Read that again. I had a deny-all secrets table, AAD-bound AES-256-GCM, versioned key rotation, all of it airtight on the database. And the actual secret was riding along in the clear, on the client, for a month. Every control I just described was pointless, because the token never needed to be attacked in the database. It was sitting in the browser.

The fix was straightforward once I saw it. Tokens never leave the server. The cookie holds nothing but an opaque session reference, a meaningless pointer that only my server can resolve. The real credential stays server-side, full stop.

Structural error redaction so a token never lands in a log

Then I closed the second door, because a token can leak through an error message just as easily as through a column or a cookie.

Picture a token refresh that fails. The natural reflex is to log the error, maybe write it to a last_error field on the status table so the UI can show what went wrong. And the error payload from the provider sometimes contains the token you just tried to use. Now your secret is serialized into a column that firm members can read, right back in the table you carefully kept clean.

So I redact known-sensitive shapes structurally before anything writes to a log or an error field. A failed refresh can never serialize the refresh token into the last_error column, because the redaction runs on the way out, on every path, not as a thing I remember to do.

I catch these because I assume I made them. This was one slice of a security audit across my codebases where I go looking for exactly this kind of thing on purpose. The buyer's takeaway is simple: I find my own mistakes before they ship.

Proving It: An RLS-Assertion Test Script

A claim that the secrets table is locked down is worth nothing if I cannot prove it on demand. So I wrote a test that proves it.

RLS-assertion test gating the CI deploy pipeline

The script authenticates as a normal firm-member role, the same role a real paralegal would have. Then it attacks. It tries to SELECT from the secrets table. It tries to read the token column specifically. It walks the various PostgREST routes that might reach the data through a join, an embed, or a filtered query.

The test passes only when every one of those attempts is denied. A single successful read fails the build.

This is the difference between a vendor's promise and a vendor's proof.
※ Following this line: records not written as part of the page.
/-- Map, buffer, journal, tiering, health and dailies (chapter 06). -/
structure Ftl where
  wb       : List WbEntry
  nextOrder : Nat
  /-- Records appended and not yet in a codeword being programmed, oldest first. -/
  tail     : List JrnRec
  /-- Journal codewords on the media since the last checkpoint, by PAGE_SEQ (R212, R217). -/
  jrn      : Sparse (List Byte)
  nextSeq  : Nat
  durable  : Nat
  durHi    : Sparse Nat
  pageSeq  : Nat
  cws      : List JrnCw
  /-- Extent entries by nsid × 2^32 + extent; map entries by nsid × 2^40 + unit. -/
  extents  : Sparse Extent
  map      : Sparse Nat
  /-- The information bytes of each programmed slot, ciphertext (R40) and header (R172), by lane × 2^32 + slot value;
  and of each parity codeword (R190), by superblock, row and codeword. -/
  media    : Sparse (List Byte)
  parity   : Sparse (List Byte)
  /-- Units of DISK extents marked UNMAPPED in their band's slot record (R222), by map key. -/
  diskClear : Sparse Bool
  /-- Copies and rows under way. -/
  copies   : List UnitCopy
  progs    : List RowProg
  /-- Member channels of each RAIN group, and its LUN numbers, when the segments were assigned (R200). -/
  groups   : List (List Nat)
  groupLuns : List (List Nat)
  /-- Chunks freed once a record is durable (R204): sequence number and chunk. -/
  chunkFree : List (Nat × Nat)
  /-- The map as the last complete checkpoint holds it, and as the running pass does (R216). -/
  ckpt     : Option MapCopy
  ckptNext : Option MapCopy
  sbs      : Sparse Superblock
  rows     : Sparse (Option RowFill)
  /-- Lanes that are urgent: 4 free superblocks or fewer, until there are 6 (R219). -/
  urgent   : List Nat
  /-- Promotions whose EXTENT_SET is not durable: namespace, extent and the record's number (R227). -/
  promos   : List (Nat × Nat × Nat)
  /-- Since when a lane has had no superblock that can be opened (R211). -/
  openWait : Sparse (Option Nat)
  chunks   : Nat
  freeChunks : List Nat
  nextChunk : Nat
  /-- Checkpoint pass in progress: START_SEQ. Last complete pass and when it ended. -/
  ckptStart : Option Nat
  ckptAt    : Nat
  ckptPass  : Nat
  rootStart : Nat
  /-- Pages of the running pass and of the dump to be programmed (R216, R229). -/
  ckptPages : Nat
  jrnBytes  : Nat
  deallocs : List Dealloc
  epochAt  : Nat
  moves    : List BandMove
  /-- Demotion began below LOW and goes on until free tiered chunks are above HIGH (R225). -/
  demoting : Bool
  lastAct  : Nat
  dump     : Option Dump
  /-- The dump reloaded at the last start is still being flushed (R231). -/
  replaying : Bool
  /-- Entries of the reloaded dump, in ciphertext, whose namespace has no key yet. -/
  dumpWaits : List WbEntry
  dumpBad  : Bool
  /-- What a dump whose writing was cut would have held (Table 17.4). -/
  dumpCut  : Option (List WbEntry)
  /-- A power-fail or reset flush is in progress. -/
  dumping  : Bool
  rawBlocks : Nat
  poolAtFormat : Nat
  evacTotal : Nat
  evacDone  : Nat
  evacBelow : Bool
  peSum    : Nat
  peMax    : Nat
  pctRaised : Bool
  spareRaised : Bool
  retiredBlocks : List Nat
  /-- Units that readers wait for from the media. -/
  reads    : List UnitRead
  dailies  : List Daily
  /-- Dailies records not yet copied to the NVS. -/
  dailiesNew : Nat
  dailiesAt : Option Nat
  /-- The copies in the NVS of the dailies and of the temperature history (R237, R238). -/
  dailiesSaved : List Daily
  events   : List HealthEvent
  eventsLost : Nat
  temps    : Sparse TempHist
  tempsSavedAt : Nat
  tempsSaved : Sparse TempHist
  binAt    : Nat
  /-- When the sensors were last read (R237). -/
  sensorAt : Option Nat
  unrecovered : Nat
  dweCount : Nat
  /-- SMART counters (R235): data units and commands by function. -/
  unitsRead  : Sparse Nat
  unitsWritten : Sparse Nat
  readCmds : Sparse Nat
  writeCmds : Sparse Nat
deriving DecidableEq, Repr

def Ftl.reset : Ftl :=
  { wb := [], nextOrder := 0, tail := [], jrn := [], nextSeq := 1, durable := 0, durHi := [],
    pageSeq := 0, cws := [], extents := [], map := [], media := [], diskClear := [],
    parity := [], copies := [], progs := [], groups := [], groupLuns := [], chunkFree := [], ckpt := none, ckptNext := none, sbs := [], rows := [],
    urgent := [], promos := [], openWait := [], chunks := 0, freeChunks := [], nextChunk := 0, ckptStart := none, ckptAt := 0,
    ckptPass := 0, rootStart := 1, ckptPages := 0, jrnBytes := 0, deallocs := [], epochAt := 0, moves := [],
    demoting := false, lastAct := 1, dump := none, replaying := false, dumpWaits := [], dumpBad := false, dumpCut := none, dumping := false,
    rawBlocks := 0, poolAtFormat := 0, evacTotal := 0, evacDone := 0, evacBelow := false,
    peSum := 0, peMax := 0, pctRaised := false, spareRaised := false, retiredBlocks := [],
    reads := [], dailies := [], dailiesNew := 0, dailiesAt := none, events := [], eventsLost := 0, temps := [],
    dailiesSaved := [], tempsSaved := [], tempsSavedAt := 0, binAt := 0, sensorAt := none, unrecovered := 0, dweCount := 0, unitsRead := [],
    unitsWritten := [], readCmds := [], writeCmds := [] }

/-! ## Chapter 07: disk data channel -/

/-- A preamp record that has passed R243. -/
structure PreampRec where
  idAddr   : Nat
  idValue  : Nat
  heads    : Nat
  select   : Nat
  mode     : Nat
  sleep    : Nat
  idle     : Nat
  read     : Nat
  write    : Nat
  check    : Nat
  /-- Delay from writer to verify reader at the outer zone, in ns. -/
  lag      : Nat
deriving DecidableEq, Repr

/-- Condition of a head (Table 07.3). -/
inductive HeadCond where
  | good | readOnly | offline
deriving DecidableEq, Repr

/-- A recording-zone record (Table 07.4). -/
structure ZoneRec where
  firstBand  : Nat
  bandCount  : Nat
  tracks     : Nat
  firstTrack : Nat
  wedgeBits  : Nat
  slots      : Nat
  bitRate    : Nat
  phase      : Int
  act        : Nat
  head       : Nat
  spares     : Nat
deriving DecidableEq, Repr

/-- Band states (DCH_BAND_INFO.STATE). -/
inductive BandSt where
  | empty | opened | full | clockBad | retired | unusable
deriving DecidableEq, Repr

/-- A band (R249–R251, R263–R266). -/
structure Band where
  st       : BandSt
  vwp      : Nat
  stamp    : Nat
  reloc    : List (Nat × Nat)
  skip     : List Nat
  /-- Positions that join the skip list at the next BAND_RESET, in order (R266). -/
  nextSkip : List Nat
  capacity : Nat
  /-- Consecutive revolutions with loss of lock (R253). -/
  losses   : Nat
  /-- When the last revolution with a loss was counted. -/
  lossAt   : Nat
  /-- Next position the writer takes. -/
  nextPos  : Nat
  /-- Spare positions whose own write failed verify. -/
  badSpares : List Nat
  /-- Timecode at which the band trailer was written; none while there is none (R251). -/
  trailerAt : Option Nat
  /-- In-place rewrites used, by position (R265). -/
  rewrites : Sparse Nat
  /-- Compaction is wanted because of a verification finding (R272). -/
  weak     : Bool
  /-- Write pointer of the zone that is this band, and its explicit or closed state (R270). -/
  zwp      : Nat
  zopen    : Nat
deriving DecidableEq, Repr

def Band.reset : Band :=
  { st := .empty, vwp := 0, stamp := 0, reloc := [], skip := [], nextSkip := [], capacity := 65536, losses := 0, lossAt := 0,
    nextPos := 0, badSpares := [], trailerAt := none, rewrites := [], weak := false, zwp := 0, zopen := 0 }

/-- What a disk access is for. -/
inductive DiskUser where
  /-- A reader: a command, a take, the task file, the partner, the resync, or the device (promotion). -/
  | reader (r : ReadFor)
  /-- A zoned unit in the write buffer. -/
  | buffer (nsid unit : Nat)
  /-- A unit of an extent that moves to a band. -/
  | move (nsid unit : Nat)
deriving DecidableEq, Repr

/-- Sector read states (Table 07.9). -/
inductive ReadSt where
  | position | wait | capture | decode | reframe | ladder
deriving DecidableEq, Repr

/-- A sector read in progress (R262). -/
structure SectorRead where
  user  : DiskUser
  /-- The instance it reads for, and its generation (R137). -/
  inst  : Nat
  gen   : Nat
  band  : Nat
  unit  : Nat
  pos   : Nat
  st    : ReadSt
  step  : Nat
  /-- Recorded detections as offsets from the predicted sync position P, best first (R255). -/
  dets  : List Int
  /-- Starts still to be framed, and the start being decoded (R256). -/
  starts : List Int
  start : Int
  /-- First start of this capture. -/
  first : Int
deriving DecidableEq, Repr

/-- An accepted sector in the holding buffer (R262): whom it is for, and its 512 B pieces not yet drained to DRAM. -/
structure HeldSector where
  user  : DiskUser
  inst  : Nat
  gen   : Nat
  band  : Nat
  unit  : Nat
  left  : List Nat
deriving DecidableEq, Repr

/-- Sector write states (Table 07.10). -/
inductive WriteSt where
  | position | waitSlot | writing | verifyWait
deriving DecidableEq, Repr

/-- A sector write in progress (R267). -/
structure SectorWrite where
  user  : DiskUser
  band  : Nat
  unit  : Nat
  /-- Original position and position written now. -/
  orig  : Nat
  pos   : Nat
  st    : WriteSt
deriving DecidableEq, Repr

/-- A band verification (R271, R272). -/
structure BandVerify where
  first : Nat
  count : Nat
  done  : Nat
  track : Nat
deriving DecidableEq, Repr

/-- One actuator's data channel. State, head, lock and counters stand in its DCH registers. -/
structure DiskAct where
  preamp   : Option PreampRec
  heads    : Sparse HeadCond
  /-- Heads whose data reader failed: reads use the verify reader (Table 07.3). -/
  useVerify : List Nat
  reads    : List SectorRead
  writes   : List SectorWrite
  /-- Slots in the recovery decoder's queue (R257). -/
  recovery : Nat
  /-- Accepted sectors not yet drained to DRAM: up to 32 (R262). -/
  holding  : List HeldSector
  gate     : Bool
  verify   : Option BandVerify
deriving DecidableEq, Repr

def DiskAct.reset : DiskAct :=
  { preamp := none, heads := [], useVerify := [], reads := [], writes := [], recovery := 0,
    holding := [], gate := false, verify := none }

/-- The disk tier (chapter 07). -/
structure Disk where
  acts  : Sparse DiskAct
  zones : List ZoneRec
  bands : Sparse Band
  /-- What each written unit of a band holds (ciphertext, R40), by band × 65,536 + unit. -/
  data  : Sparse (List Byte)
deriving DecidableEq, Repr

def Disk.reset : Disk := { acts := [], zones := [], bands := [], data := [] }

/-! ## Chapter 08: servo, motion and the control engine -/

/-- A loop record (Table 08.5): the stored part, then the run-time part. -/
structure Loop where
  kind     : Nat
  trigger  : Nat
  order    : Nat
  input    : Nat
  output   : Nat
  shift    : Nat
  flags    : Nat
  kp       : Int
  ki       : Int
  kd       : Int
  kf       : Int
  setpoint : Int
  outMin   : Int
  outMax   : Int
  phase    : Nat
  cand     : List Nat
  ffGain   : Int
  /-- The reserved bytes 0x07, 0x1E and 0x1F, which a legal record has at 0. -/
  resv     : Nat
  integ    : Int
  sticky   : Nat
  ePrev    : Int
  dFilt    : Int
  outOwn   : Int
  outSel   : Int
  evals    : Nat
deriving DecidableEq, Repr

/-- A disabled loop with zero state. -/
def Loop.reset : Loop :=
  { kind := 0, trigger := 255, order := 0, input := 0, output := 0, shift := 0, flags := 0, kp := 0,
    ki := 0, kd := 0, kf := 0, setpoint := 0, outMin := 0, outMax := 0, phase := 0,
    cand := [255, 255, 255, 255], ffGain := 0, resv := 0, integ := 0, sticky := 0, ePrev := 0, dFilt := 0,
    outOwn := 0, outSel := 0, evals := 0 }

/-- Header of the loop table (Table 08.9). -/
structure LoopHeader where
  wedges     : Nat
  retractVel : Nat
  retractMs  : Nat
  parkHold   : Nat
  loadVel    : Nat
  maStroke   : Nat
  r0Nom      : Nat
  sensNom    : Nat
deriving DecidableEq, Repr

/-- A servo calibration record that passed R279. -/
structure ServoCal where
  act     : Nat
  head    : Nat
  ends    : List Nat
  r0      : List Nat
  sens    : List Nat
  rro     : List Int
deriving DecidableEq, Repr

/-- A seek in progress (R296). -/
structure Seek where
  start : Int
  dist  : Int
  wedges : Nat
  n     : Nat
  /-- A head switch: the seek starts from the track that the new head's first valid wedge gives. -/
  acquire : Bool
deriving DecidableEq, Repr

/-- What the drive die drives a VCM with: nothing, the control engine's demand, a velocity regulated on the back-EMF
(R299, Table 08.14), or a current held on the ramp (Table 08.14). -/
inductive VcmDrive where
  | off | demand | velocity (v : Int) | hold (current : Nat)
deriving DecidableEq, Repr

/-- What the spindle drivers do (R302, Table 08.14). -/
inductive SpinDrive where
  | off | demand | rectify | shorted
deriving DecidableEq, Repr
Anyone can say "your tokens are isolated." I can show you a green check that turns red the instant someone adds a careless policy or moves a column back into the wrong table.

And it runs in CI, on the deploy gate, not as a one-time check I ran once and forgot. If a future version of this app accidentally exposes the secrets table, the build stops before it reaches production. The rls security pattern is not just designed once and trusted forever. It is continuously asserted, every deploy, automatically.

That converts "trust me, it's locked down" into a repeatable assertion that the whole pipeline depends on.

What This Says About a Vendor Holding Your Keys

When an AI platform connects to your case-management system, your CRM, your bank feed, it is holding keys that can do real damage in the wrong hands. That is not a hypothetical. That is the deal you make every time you connect a vendor.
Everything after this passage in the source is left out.